Ms Truss announced her resignation on October 20, making her the shortest serving UK prime minister in history, beating a record set in 1827 by George Canning who died after four months in office. Rishi Sunak is now charged with steadying the ship – a tough task given the political and economic situation he is inheriting.

 

“Right now, our country is facing a profound economic crisis,” said Mr Sunak. “The aftermath of covid still lingers, Putin’s war in Ukraine has destabilised energy markets and supply chains the world over. I want to pay tribute to my predecessor Liz Truss. She was not wrong to want to improve growth in this country. It is a noble aim and I admired her restlessness to create change, but some mistakes were made. Not borne of ill will or bad intentions, quite the opposite in fact. But mistakes, nonetheless. I have been elected as leader of my party and your prime minister in part to fix them and that work begins immediately.”

Economic mistakes

Those “mistakes” included economic policies that triggered turmoil in financial markets, drew in criticism from the International Monetary Fund (IMF), required emergency intervention by the Bank of England (BoE) to support government bonds and saw the pound hit an all-time low against the US dollar.

As it stands, the UK inflation rate is around 10.1 percent; food prices are at their highest since April 1980; and the current weakness of the pound likely suggests higher inflation will continue, given the amount of imports required for an island nation.

The BoE said towards the end of October that it expects inflation to peak at 11 percent. Its target is 2 percent. It is still too early to tell whether Mr Sunak is up to the task, but history dictates that political uncertainty is almost always bad for a country’s currency and investment appetite, which does little to spark joy in the project cargo sector.

Andrew Civil, general manager, head of high and heavy at UK-headquartered Abnormal Load Services (ALS), explained that “due to the weakness of pound against the dollar, projects get delayed and there is no commitment to them”. Graeme Potter, ALS’ general manager based in Hull, added: “There is no consistency and things are seen as short term. Cost of financing is uncertain, which causes projects to be delayed or deferred. However, some projects such as Sizewell C (EDF’s nuclear power station project in Suffolk) – can be fast tracked if there is a shortage of electricity, although it is a five to 10-year project.”

 

Rising costs for UK project logistics

Felix Schoeller, commercial director at AAL Shipping, agreed: “Until the UK government can steady its ship of discontentment, there will be a further rise in domestic project costs – leading a path to a lack of appetite and even more delays in the approval of new projects.”

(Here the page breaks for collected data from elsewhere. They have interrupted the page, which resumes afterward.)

-- ==== Sys2Proof/WellFormed.lean ====
section
/-! DEFINITION. Which command fields are legal (rules R91, R92, R98). -/

namespace Sys2Proof

/-- Bits 31:12 are 0 (rule R91). -/
def Fields.reservedZero (f : Fields) : Bool := f.reserved == 0#20

/-- The opcode is one of 0x00 to 0x05 (rule R94). -/
def Fields.opcodeAssigned (f : Fields) : Bool := decide (f.opc.toNat ≤ 5)

/-- `B` stands only on CONVOLVE (table 30-1). -/
def Fields.biasFlagUsed (f : Fields) : Bool := !f.b || f.opc == 3#8

/-- `M` stands only on PACK (table 30-1). -/
def Fields.modeUsed (f : Fields) : Bool := f.m == 0#2 || f.opc == 5#8

/-- `M = 3` is reserved (rule R93). -/
def Fields.modeLegal (f : Fields) : Bool := f.m != 3#2

/-- `O` stands only on REQUANT (table 30-1). -/
def Fields.outFlagUsed (f : Fields) : Bool := !f.o || f.opc == 4#8

/-- The fields of a legal command word (rule R98). -/
def Fields.wf (f : Fields) : Bool :=
  f.reservedZero && f.opcodeAssigned && f.biasFlagUsed && f.modeUsed && f.modeLegal && f.outFlagUsed

end Sys2Proof
end

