-- ==== Sys2Proof/Certificates/Slice0/Obligations.lean ====
section
/-! DEFINITION. The statements for the provers. A statement that holds for both forms of CONVOLVE ranges
over the pairs of `convolveForms`, one for the three modes of PACK over `packForms`. -/

open Sys2Proof Sys2Proof.Machine

/-- The two forms of CONVOLVE with the value of their flag `B` (rule R95). -/
def convolveForms : List (Instr × Bool) := [(.convolve, false), (.convolveB, true)]

/-- The three forms of PACK with their mode (rule R96). -/
def packForms : List (Instr × PackMode) := [(.packCin, .cin), (.packCfilt, .cfilt), (.packPad, .pad)]

/-- The commands that call `ValidateShape()` (rule R160). -/
def shapeCommands : List Instr := [.planSize, .convolve, .convolveB, .packCin, .packCfilt, .packPad]

/-- The state after `raise Err(code)` (rule R234), spelled out. -/
def failedState (s : State) (code : ErrCode) (path : Option Path) : State :=
  { s with
    status := { err := some code, sv := s.status.sv, path := path }
    errlog := s.errlog.set code }

/-- The violations of rule R160 in its order, on exact integers. -/
def shapeViolation (p : Shape) : Prop :=
  (p.iw = 0 ∨ p.ih = 0 ∨ p.ic = 0 ∨ p.fw = 0 ∨ p.fh = 0 ∨ p.ow = 0 ∨ p.oh = 0 ∨ p.oc = 0)
    ∨ (p.ic > 65535 ∨ p.oc > 65535)
    ∨ (p.sw = 0 ∨ p.sh = 0)
    ∨ (p.fw > p.iw + 2 * p.pw ∨ p.fh > p.ih + 2 * p.ph)
    ∨ (((p.ow : Int) - 1) * p.sw + p.fw > p.iw + 2 * p.pw
        ∨ ((p.oh : Int) - 1) * p.sh + p.fh > p.ih + 2 * p.ph)
    ∨ (p.izp < -128 ∨ p.izp > 127 ∨ p.ozp < -128 ∨ p.ozp > 127)
    ∨ p.amin > p.amax

/-- `Is1x1Class` (rule R141), spelled out. -/
abbrev unitFilter (p : Shape) : Prop :=
  p.fw = 1 ∧ p.fh = 1 ∧ p.pw = 0 ∧ p.ph = 0 ∧ p.sw = 1 ∧ p.sh = 1

/-- `Route()` (rule R166), spelled out. -/
def spelledRoute (s : State) : Path :=
  let p := s.shape
  if p.fw = 1 ∧ p.fh = 1 ∧ p.pw = 0 ∧ p.ph = 0 ∧ p.sw = 1 ∧ p.sh = 1 then .oneByOne
  else if p.pw = 0 ∧ p.ph = 0 then .windowed
  else if s.cfg.prepad = true ∧ -127 ≤ p.izp then .windowed
  else .fallback

/-- The channel count rounded up to 8 in the 1×1 class and to 16 otherwise (rules R142, R143, R211),
spelled out. -/
def spelledChannels (p : Shape) : Nat :=
  if unitFilter p then 8 * ((p.ic + 7) / 8) else 16 * ((p.ic + 15) / 16)

/-- `PlannedSize()` (rules R142 to R144), spelled out. -/
def spelledSize (s : State) : Nat :=
  let p := s.shape
  let rc := spelledChannels p
  (if unitFilter p then
      (if rc ≠ p.ic then p.iw * p.ih * rc + rc * p.oc else 0)
        + (if p.iw * p.ih < 8 then 0 else 16 * rc)
    else
      (if p.pw = 0 ∧ p.ph = 0 then 0 else (p.iw + 2 * p.pw) * (p.ih + 2 * p.ph) * p.ic)
        + p.fw * p.fh * rc * p.oc + 4 * p.oc)
    + s.cfg.alignSlack

/-- The output length of a PACK mode (rules R218 to R220), spelled out. -/
def spelledLength (p : Shape) : PackMode → Nat
  | .cin => p.ih * p.iw * spelledChannels p
  | .cfilt => p.oc * p.fh * p.fw * spelledChannels p
  | .pad => (p.ih + 2 * p.ph) * (p.iw + 2 * p.pw) * p.ic

/-- The operand registers by their index (10_state.md section 3). -/
def operandRegisters : List (BitVec 8 × (OperandRegs → Word)) :=
  [(0x08#8, OperandRegs.inDims), (0x09#8, OperandRegs.inCh), (0x0A#8, OperandRegs.filtDims),
    (0x0B#8, OperandRegs.outDims), (0x0C#8, OperandRegs.outCh), (0x0D#8, OperandRegs.stride),
    (0x0E#8, OperandRegs.pad), (0x0F#8, OperandRegs.dilation), (0x10#8, OperandRegs.inZp),
    (0x11#8, OperandRegs.outZp), (0x12#8, OperandRegs.actMin), (0x13#8, OperandRegs.actMax)]
    ++ [(0x14#8, OperandRegs.inAddr), (0x15#8, OperandRegs.filtAddr), (0x16#8, OperandRegs.biasAddr),
    (0x17#8, OperandRegs.outAddr), (0x18#8, OperandRegs.multAddr), (0x19#8, OperandRegs.shiftAddr),
    (0x1A#8, OperandRegs.scratchArg), (0x1B#8, OperandRegs.rqAcc), (0x1C#8, OperandRegs.rqMult),
    (0x1D#8, OperandRegs.rqShift)]

/-- One of the ranges shares a byte with memory the host has declared to be of this kind. -/
def meetsKind (s : State) (k : RegionKind) (rs : List Range) : Prop :=
  ∃ q ∈ s.regions, q.kind = k ∧ ∃ a, q.range.has a = true ∧ ∃ r ∈ rs, r.has a = true

/-- Every byte of the range lies in memory the host has handed over as scratch (rule R75). -/
def handedOverInFull (s : State) (r : Range) : Prop :=
  ∀ a, r.has a = true → ∃ q ∈ s.regions, q.kind = .scratch ∧ q.range.has a = true

/-- The requantizer's domain (rule R122), spelled out. -/
def requantDomain (acc m sh : Int) : Prop :=
  (0 ≤ m ∧ m ≤ 2147483647) ∧ (-31 ≤ sh ∧ sh ≤ 31)
    ∧ (-2147483648 ≤ acc * 2 ^ (max sh 0).toNat ∧ acc * 2 ^ (max sh 0).toNat ≤ 2147483647)

/-- `RQ(acc, m, s)` in its domain by the pseudocode of rule R121: `h = MULH(x, m)`, `y = rha(h, rs)`. -/
def requantResult (f : Mulh) (acc m sh : Int) : Int :=
  rha (mulh f (acc * 2 ^ (max sh 0).toNat) m) (max (-sh) 0).toNat

/-- A violation of rule R162: a buffer of a CONVOLVE ends above `2^32`, or the scratch size it needs is
above 32 bits or does not fit above SCRATCH_BASE. -/
def rangeViolation (s : State) (b : Bool) (path : Path) : Prop :=
  s.regs.inAddr.toNat + s.shape.ih * s.shape.iw * s.shape.ic > 2 ^ 32
    ∨ s.regs.filtAddr.toNat + s.shape.oc * s.shape.fh * s.shape.fw * s.shape.ic > 2 ^ 32
    ∨ s.regs.outAddr.toNat + s.shape.oh * s.shape.ow * s.shape.oc > 2 ^ 32
    ∨ (s.regs.multAddr.toNat + 4 * s.shape.oc > 2 ^ 32 ∨ s.regs.shiftAddr.toNat + 4 * s.shape.oc > 2 ^ 32)
    ∨ (b = true ∧ s.regs.biasAddr.toNat + 4 * s.shape.oc > 2 ^ 32)
    ∨ (needsScratch path = true ∧ spelledSize s > 2 ^ 32 - 1)
    ∨ (needsScratch path = true ∧ s.status.sv = true
        ∧ s.scratchBase.toNat + spelledSize s > 2 ^ 32)

/-! ### Encoding and delivery of commands -/

/-- The decoder accepts a word exactly when it is the encoding of the command it answers: no bit of a
word is dropped, none is free (rules R92, R94). -/
def Obligations.DecoderAcceptsExactlyTheEncodings : Prop :=
  ∀ (v : Word) (i : Instr), decodeWord v = .ok i ↔ v = encode i

/-- The ten words of rule R92 as the opcode table writes them, each decoded to its command. -/
def Obligations.TableWordsDecodeToTheirCommands : Prop :=
  decodeWord 0x00000000#32 = .ok .nop ∧ decodeWord 0x00000001#32 = .ok .planSize
    ∧ decodeWord 0x00000002#32 = .ok .setScratch ∧ decodeWord 0x00000003#32 = .ok .convolve
    ∧ decodeWord 0x00000103#32 = .ok .convolveB ∧ decodeWord 0x00000004#32 = .ok .requant
    ∧ decodeWord 0x00000804#32 = .ok .requantO ∧ decodeWord 0x00000005#32 = .ok .packCin
    ∧ decodeWord 0x00000205#32 = .ok .packCfilt ∧ decodeWord 0x00000405#32 = .ok .packPad
    ∧ ∀ i : Instr, i.wf = true

/-- R92: on a host write of `v` to CMD the ten legal words run their commands and every other word
raises `ERR_ILLEGAL_CMD`. -/
def Obligations.CmdWriteRunsTheTenWordsAndRejectsAllOthers : Prop :=
  ∀ (s : State) (v : Word) (rest : List HostAction), s.host = .regWrite 0#8 v :: rest →
    step s =
      let s' : State := { s with host := rest }
      if v = 0x00000000#32 then exec .nop s'
      else if v = 0x00000001#32 then exec .planSize s'
      else if v = 0x00000002#32 then exec .setScratch s'
      else if v = 0x00000003#32 then exec .convolve s'
      else if v = 0x00000103#32 then exec .convolveB s'
      else if v = 0x00000004#32 then exec .requant s'
      else if v = 0x00000804#32 then exec .requantO s'
      else if v = 0x00000005#32 then exec .packCin s'
      else if v = 0x00000205#32 then exec .packCfilt s'
      else if v = 0x00000405#32 then exec .packPad s'
      else .next (failedState s' .illegalCmd none)

/-- R232: an unassigned opcode, a 1 in bits 31:12, a flag bit on a command that does not use it, or PACK
with `M = 3` sets STATUS.ERR to 1, STATUS.PATH to 0 and ERRLOG bit 1, and changes nothing else. -/
def Obligations.IllegalWordChangesOnlyStatusAndErrlog : Prop :=
  ∀ (s : State) (v : Word) (rest : List HostAction), s.host = .regWrite 0#8 v :: rest →
    (bits v 7 0 > 5 ∨ bits v 31 12 ≠ 0 ∨ (bits v 8 8 = 1 ∧ bits v 7 0 ≠ 3)
      ∨ (bits v 10 9 ≠ 0 ∧ bits v 7 0 ≠ 5) ∨ (bits v 11 11 = 1 ∧ bits v 7 0 ≠ 4)
      ∨ (bits v 7 0 = 5 ∧ bits v 10 9 = 3)) →
    step s = .next { s with
      host := rest
      status := { err := some .illegalCmd, sv := s.status.sv, path := none }
      errlog := { s.errlog with illegalCmd := true } }

/-- When the word the host writes to CMD decodes to a command, the step is that command's `exec` on the
state with the write taken off the host's accesses (rules R6, R21, R42); `withFetchWord` makes such a
write the next access. With no access left the step changes nothing: the model's reading of "idle"
(rule R7, log 5). -/
def Obligations.StepRunsTheDecodedCommand : Prop :=
  (∀ (s : State) (v : Word) (i : Instr) (rest : List HostAction),
      s.host = .regWrite 0#8 v :: rest → decodeWord v = .ok i →
      step s = exec i { s with host := rest })
    ∧ (∀ (s : State) (i : Instr), step (s.withFetchWord 32 (encode i).toNat) = exec i s)
    ∧ ∀ s : State, s.host = [] → step s = .next s

/-! ### NOP, SET_SCRATCH, PLAN_SIZE -/

/-- R155: NOP, the word 0x00000000, clears STATUS.ERR and STATUS.PATH and changes nothing else; with no
region registered STATUS then reads 0. -/
def Obligations.NopClearsErrAndPathOnly : Prop :=
  encode .nop = 0x00000000#32 ∧ ∀ s : State,
    exec .nop s = .next { s with status := { err := none, sv := s.status.sv, path := none } }
      ∧ (s.status.sv = false → ∀ t, exec .nop s = .next t → t.regRead 0x01#8 = 0)

/-- R156: SET_SCRATCH, the word 0x00000002, registers the operand whatever its alignment, replacing what
was registered, or un-registers when it is 0; ERR and PATH are cleared and nothing else changes. -/
def Obligations.SetScratchRegistersReplacesOrRemoves : Prop :=
  encode .setScratch = 0x00000002#32 ∧ ∀ s : State,
    (s.regs.scratchArg ≠ 0 → exec .setScratch s = .next { s with
        scratchBase := s.regs.scratchArg
        status := { err := none, sv := true, path := none } })
      ∧ (s.regs.scratchArg = 0 → exec .setScratch s = .next { s with
        scratchBase := 0
        status := { err := none, sv := false, path := none } })

/-- `REGISTER a` and `UNREGISTER` are the two host writes of rule R101, and leave the slot as rule R156
says. -/
def Obligations.RegisterAndUnregisterSetTheSlot : Prop :=
  ∀ (s : State) (a : Word) (rest : List HostAction),
    (s.host = stmtRegister a ++ rest → a ≠ 0 →
      ∃ u t, step s = .next u ∧ step u = .next t ∧ t.scratchBase = a ∧ t.status.sv = true
        ∧ t.host = rest ∧ t.mem = s.mem)
    ∧ (s.host = stmtUnregister ++ rest →
      ∃ u t, step s = .next u ∧ step u = .next t ∧ t.scratchBase = 0 ∧ t.status.sv = false
        ∧ t.host = rest ∧ t.mem = s.mem)

/-- PLAN_SIZE on a valid shape (rules R140 to R144, R166): RESULT is the sum of the size terms of the
shape's class and `ALIGN_SLACK` if that fits 32 bits; else `ERR_RANGE` with RESULT kept. PATH is the route
of the shape in both cases. The class, the rounded channels, the size and the route are spelled out over the
shape's fields, for every shape. -/
def Obligations.PlanSizeReturnsTheSizeTermsOfTheClass : Prop :=
  ∀ s : State,
    s.route = spelledRoute s ∧ s.plannedSize = spelledSize s ∧ s.shape.rc = spelledChannels s.shape
      ∧ (s.shape.is1x1 = true ↔ unitFilter s.shape)
      ∧ (s.shape.valid = true → spelledSize s ≤ 2 ^ 32 - 1 → exec .planSize s = .next { s with
        result := BitVec.ofNat 32 (spelledSize s)
        status := { err := none, sv := s.status.sv, path := some (spelledRoute s) } })
      ∧ (s.shape.valid = true → spelledSize s > 2 ^ 32 - 1 →
        exec .planSize s = .next (failedState s .range (some (spelledRoute s))))

/-- PLAN_SIZE is a pure function of the shape registers (rule R145): two states that agree on them, on
the configuration and on nothing else report the same error, the same route and, on success, the same
size. -/
def Obligations.PlanSizeDependsOnTheShapeRegistersOnly : Prop :=
  ∀ s t : State, s.cfg = t.cfg → s.regs.inDims = t.regs.inDims → s.regs.inCh = t.regs.inCh →
    s.regs.filtDims = t.regs.filtDims → s.regs.outDims = t.regs.outDims →
    s.regs.outCh = t.regs.outCh → s.regs.stride = t.regs.stride → s.regs.pad = t.regs.pad →
    s.regs.inZp = t.regs.inZp → s.regs.outZp = t.regs.outZp → s.regs.actMin = t.regs.actMin →
    s.regs.actMax = t.regs.actMax →
    ∃ s' t', exec .planSize s = .next s' ∧ exec .planSize t = .next t'
      ∧ s'.status.err = t'.status.err ∧ s'.status.path = t'.status.path
      ∧ (s'.status.err = none → s'.result = t'.result)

That said, the current pipeline of work is still strong.

UK-based Osprey Group provides a full spectrum of heavy lifting and logistics solutions. According to Wendy Kenny, chief operating officer, the company’s outlook remains the same: ”The economic climate may have an impact on some long-term projects – we expect smaller civil projects to suffer from geopolitical and financial instability – but overall, the sector’s current plans are robust and rooted in the levels of detail that can handle those external influences.”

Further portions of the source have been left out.